[Histonet] Re: Helicobacter stains and controls
rsrichmond <@t> gmail.com
Sat Jan 5 13:26:35 CST 2013
There are four broad choices for staining Helicobacter.
1. Rely on H & E alone. Some people claim it works, but I can't find
them unless they're all over the place.
2. Thiazine dye methods. The simplest is the blue dye mix Diff-Quik II
(or a generic equivalent, all of which work in my experience), the
next a Giemsa stain, and it's possible to complicate them considerably
3. Silver stains such as Steiner's. They work, but they're a lot of
trouble and the tissue often falls off the slide. I have almost no
experience with them.
4. Immunostains. More expensive to do, but a lot faster for the
pathologist to read.
I haven't seen a study comparing the sensitivity of these methods. My
personal opinion is that I'm OK with Diff-Quik II if I'm seeing one
gastric biopsy a day, but I want IHC if I'm going to be seeing ten of
them. With the dye method I often have to resort to oil immersion
magnification, where with IHC I barely need to use a high-dry lens.

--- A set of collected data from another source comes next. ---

/-- A sum over the stands, each at its own power of a base, has the stands' numbers as its digits. -/
theorem sumOverStands_eq (g : StandNo → Nat) (base : Nat) :
    (List.finRange 12).foldl (fun acc n => acc + g n * base ^ n.val) 0 =
      Nat.ofDigits base ((List.finRange 12).map g) := by
  simp only [List.finRange_succ, List.finRange_zero, List.map_cons, List.map_nil, List.foldl_cons, List.foldl_nil,
    Nat.ofDigits_cons, Nat.ofDigits_nil, Fin.val_succ, Fin.val_zero]
  ring

theorem getElem?_map_finRange (g : StandNo → Nat) (n : StandNo) : ((List.finRange 12).map g)[n.val]? = some (g n) := by
  simp

theorem levelBits_eq (f : StandNo → Option Level) :
    levelBits f = Nat.ofDigits 4 ((List.finRange 12).map fun n => levelRank (f n)) :=
  sumOverStands_eq (fun n => levelRank (f n)) 4

theorem standBits_eq (f : StandNo → Bool) : standBits f = Nat.ofDigits 2 ((List.finRange 12).map fun n => (f n).toNat) := by
  rw [← sumOverStands_eq, standBits]
  congr 1
  funext acc n
  cases f n <;> simp

/-- Two bits of the levels, found in their byte, are those of one stand. -/
theorem levelBits_digit (f : StandNo → Option Level) (n : StandNo) :
    levelBits f / 256 ^ (n.val / 4) % 256 / 4 ^ (n.val % 4) % 4 = levelRank (f n) := by
  have inByte (y : Nat) {j : Nat} (h : j < 4) : y % 256 / 4 ^ j % 4 = y / 4 ^ j % 4 := by
    interval_cases j <;> omega
  have place : (256 : Nat) ^ (n.val / 4) * 4 ^ (n.val % 4) = 4 ^ n.val := by
    rw [show (256 : Nat) = 4 ^ 4 from rfl, ← Nat.pow_mul, ← Nat.pow_add, Nat.div_add_mod]
  rw [inByte _ (Nat.mod_lt _ (by decide)), Nat.div_div_eq_div_mul, place, levelBits_eq]
  exact digit_ofDigits (by simp [levelRank_lt]) (getElem?_map_finRange (fun n => levelRank (f n)) n)

theorem standBits_lt (f : StandNo → Bool) : standBits f < 256 ^ 2 := by
  have small : standBits f < 2 ^ ((List.finRange 12).map fun n => (f n).toNat).length := by
    rw [standBits_eq]
    exact Nat.ofDigits_lt_base_pow_length (by decide) (by simp [Bool.toNat_le])
  exact small.trans_le (by simp)

/-- A bit of a number over the stands is that of one stand. -/
theorem testBit_standBits (f : StandNo → Bool) (n : StandNo) : (standBits f).testBit n.val = f n := by
  have digit : standBits f / 2 ^ n.val % 2 = (f n).toNat := by
    rw [standBits_eq]
    exact digit_ofDigits (by simp [Bool.toNat_le]) (getElem?_map_finRange (fun n => (f n).toNat) n)
  rw [Nat.testBit_eq_decide_div_mod_eq, digit]
  cases f n <;> rfl

/-! ### Bytes of an image -/

theorem byteAt_byteOf {reply : List Byte} {position v : Nat} (there : reply[position]? = some (byteOf v))
    (inBuffer : position < 24) (fits : v < 256) : byteAt (bufferOfReply reply) position = v :=
  (byteAt_of_getElem? there inBuffer).trans (toNat_byteOf fits)

theorem byteAt_handleByte {reply : List Byte} {position v : Nat} (h : Option Handle)
    (there : reply[position]? = some (handleByte h)) (inBuffer : position < 24) (number : h.elim 255 (·.val) = v) :
    byteAt (bufferOfReply reply) position = v :=
  (byteAt_of_getElem? there inBuffer).trans ((toNat_handleByte h).trans number)

theorem byteAt_bitsByte {reply : List Byte} {position v : Nat} (flags : List Bool)
    (there : reply[position]? = some (bitsByte flags)) (inBuffer : position < 24) (short : flags.length ≤ 8)
    (number : flagSum flags = v) : byteAt (bufferOfReply reply) position = v :=
  (byteAt_of_getElem? there inBuffer).trans ((toNat_bitsByte flags short).trans number)

theorem byteAt_standNo {reply : List Byte} {position : Nat} {n : StandNo} (there : reply[position]? = some (byteOf n.val))
    (inBuffer : position < 24) : byteAt (bufferOfReply reply) position = n.val :=
  byteAt_byteOf there inBuffer (n.isLt.trans (by decide))

theorem byteAt_pathNo {reply : List Byte} {position : Nat} {p : PathNo} (there : reply[position]? = some (byteOf p.val))
    (inBuffer : position < 24) : byteAt (bufferOfReply reply) position = p.val :=
  byteAt_byteOf there inBuffer (p.isLt.trans (by decide))

/-! ### What FETCH REEL, FETCH STAND and FETCH PATH answer (R14, R179) -/

section

variable {ps : Buffer} {s : State}

theorem fetchReel_done {h : Handle} {r : Reel} (named : byteAt ps 0 = h.val) (held : s.reel h = some r) :
    fetchReel ps s = done s (reelImage h r) :=
  withHandle_ok h r named held

theorem fetchStand_status {n : StandNo} (named : byteAt ps 0 = n.val) (part : byteAt ps 1 = 0) :
    fetchStand ps s = done s (standStatusImage n (s.stand n) (s.watcher n) (s.profile n)) := by
  rw [fetchStand, withStand_ok n named, part]
  rfl

theorem fetchStand_context {n : StandNo} (named : byteAt ps 0 = n.val) (part : byteAt ps 1 = 1) :
    fetchStand ps s = done s (spliceContextImage n (s.stand n)) := by
  rw [fetchStand, withStand_ok n named, part]
  rfl

theorem fetchStand_badValue {n : StandNo} (named : byteAt ps 0 = n.val) (part : 2 ≤ byteAt ps 1) :
    fetchStand ps s = refuse s .badValue := by
  obtain ⟨k, part⟩ := Nat.exists_eq_add_of_le' part
  rw [fetchStand, withStand_ok n named, part]
  rfl

variable {p : PathNo} (named : byteAt ps 0 = p.val)
include named

theorem fetchPath_status (part : byteAt ps 1 = 0) : fetchPath ps s = done s (pathStatusImage s p) := by
  rw [fetchPath, withPath_ok p named, part]
  rfl

theorem fetchPath_settings (part : byteAt ps 1 = 5) : fetchPath ps s = done s (settingsImage p (s.setting p)) := by
  rw [fetchPath, withPath_ok p named, part]
  rfl

theorem fetchPath_record (low : 1 ≤ byteAt ps 1) (high : byteAt ps 1 ≤ 4) :
    fetchPath ps s = done s (transitRecordImage p (byteAt ps 1) ((s.transit p).queue[byteAt ps 1 - 1]?)) := by
  rw [fetchPath, withPath_ok p named]
  generalize byteAt ps 1 = part at *
  interval_cases part <;> rfl

theorem fetchPath_badValue (beyond : 6 ≤ byteAt ps 1) : fetchPath ps s = refuse s .badValue := by
  obtain ⟨k, part⟩ := Nat.exists_eq_add_of_le' beyond
  rw [fetchPath, withPath_ok p named, part]
  exact if_neg (by omega)

end

end Sys2Proof.Machine

namespace Sys2Proof.Statements

open Sys2Proof.Machine Sys2Proof.Safety

/-- Settles O24: formula by formula, with the bound of the square root from the ranges of Figure 6. -/
theorem formulasAreTheSpecs : Obligations.FormulasAreTheSpecs := by
  refine ⟨fun target distance small => reached_advance target distance small, fun diameter core caliper _ => ?length,
    fun _ => rfl, fun _ => rfl, fun core caliper length hcore hcaliper hlength => ?reckoned, inTolerance_eq,
    fun circumference offset lead positive => (firePointOf_spec circumference offset lead positive).2⟩
  case length => rw [lengthOf, sq, sq]
  case reckoned => rw [reckonedDiameter, squareRoot_eq_sqrt _ (reckonedSquare_lt hcore hcaliper hlength), sq]

/-- Settles O25: the slice of the reply where the number was written is its bytes, read one by one or as a number. -/
theorem numbersRoundTripThroughTheBuffer : Obligations.NumbersRoundTripThroughTheBuffer := by
  refine ⟨fun before after bytes value inBuffer => ⟨leBytes_length bytes value, fun k inNumber => ?byte, fun fits => ?number⟩,
    fun ps => ⟨valueAt_eq_sum ps, fun i => ?read⟩⟩
  case byte =>
    have there : (before ++ leBytes bytes value ++ after)[before.length + k]? = some (BitVec.ofNat 8 (value / 256 ^ k)) := by
      rw [List.append_assoc, List.getElem?_append_right (Nat.le_add_right _ _), Nat.add_sub_cancel_left,
        List.getElem?_append_left (by rwa [leBytes_length]), leBytes_getElem? bytes value k inNumber]
    rw [byteAt_of_getElem? there (by omega), BitVec.toNat_ofNat]
  case number => exact valueAt_of_slice (slice_leBytes before after bytes value) inBuffer fits
  case read => simp [byteAt]

/-- Settles O26: each byte and number is a slice of the image. -/
theorem reelAndNoticeImagesHaveTheirLayout : Obligations.ReelAndNoticeImagesHaveTheirLayout := by
  refine ⟨fun h r tag grade width core diameter caliper length offset => ?record, fun o => ?notice⟩
  case record =>
    have offsetFits : r.offset.getD 0 < 256 ^ 2 := by
      cases e : r.offset with
      | none => decide
      | some o => exact offset o e
    refine ⟨rfl, byteAt_byteOf rfl (by decide) (h.isLt.trans (by decide)), valueAt_of_slice rfl (by decide) tag,
      byteAt_byteOf rfl (by decide) grade, byteAt_byteOf rfl (by decide) width, byteAt_byteOf rfl (by decide) core,
      valueAt_of_slice rfl (by decide) diameter, byteAt_byteOf rfl (by decide) caliper,
      valueAt_of_slice rfl (by decide) length, valueAt_of_slice rfl (by decide) offsetFits, ?state, ?stand, ?arm, ?flags,
      valueAt_of_slice rfl (by decide) (toNat_spliceNumber_lt _)⟩
    case state => exact (byteAt_of_getElem? rfl (by decide)).trans (by cases r.state <;> rfl)
    case stand =>
      refine (byteAt_of_getElem? rfl (by decide)).trans ((toNat_standByte (r.place.map (·.stand))).trans ?_)
      cases r.place <;> rfl
    case arm =>
      refine (byteAt_of_getElem? rfl (by decide)).trans ((toNat_armByte (r.place.map (·.arm))).trans ?_)
      match r.place with
      | none | some ⟨_, .a⟩ | some ⟨_, .b⟩ | some ⟨_, .c⟩ => rfl
    case flags =>
      refine byteAt_bitsByte [r.mismatch, r.lock, r.deadReckoning, r.stale, r.offset.isSome, r.spliceNumber.isSome]
        rfl (by decide) (by simp) ?_
      simp only [flagSum]
      omega
  case notice =>
    refine ⟨rfl, byteAt_byteOf rfl (by decide) (o.source.isLt.trans (by decide)), ?cls, byteAt_of_getElem? rfl (by decide),
      ?noticeFlags, byteAt_handleByte o.notice.detail.running rfl (by decide) (by cases o.notice.detail.running <;> rfl),
      byteAt_handleByte o.notice.detail.candidate rfl (by decide) (by cases o.notice.detail.candidate <;> rfl),
      valueAt_of_slice rfl (by decide) (toNat_spliceNumber_lt _), ?reason⟩
    case cls => exact (byteAt_of_getElem? rfl (by decide)).trans (by cases o.cls <;> rfl)
    case noticeFlags =>
      refine byteAt_bitsByte [o.notice.detail.running.isSome, o.notice.detail.candidate.isSome, o.notice.detail.spliceNumber.isSome,
          o.notice.detail.reason.isSome]
        rfl (by decide) (by simp) ?_
      simp only [flagSum]
      omega
    case reason =>
      refine (byteAt_of_getElem? rfl (by decide)).trans ?_
      cases o.notice.detail.reason with
      | none => rfl
      | some reason => cases reason <;> rfl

Helicobacter controls: Not really necessary, but should be done
anyway. You need the co-operation of your pathologist in finding
positives suitable for use as controls. One gastrectomy specimen can
of course set you up for life, but these are pretty rare these days.
Some additional points: many pathologists don't understand that not
all bacteria they see in the stomach are Helicobacter - morphologic
criteria must be observed. (IHC gets around this problem.)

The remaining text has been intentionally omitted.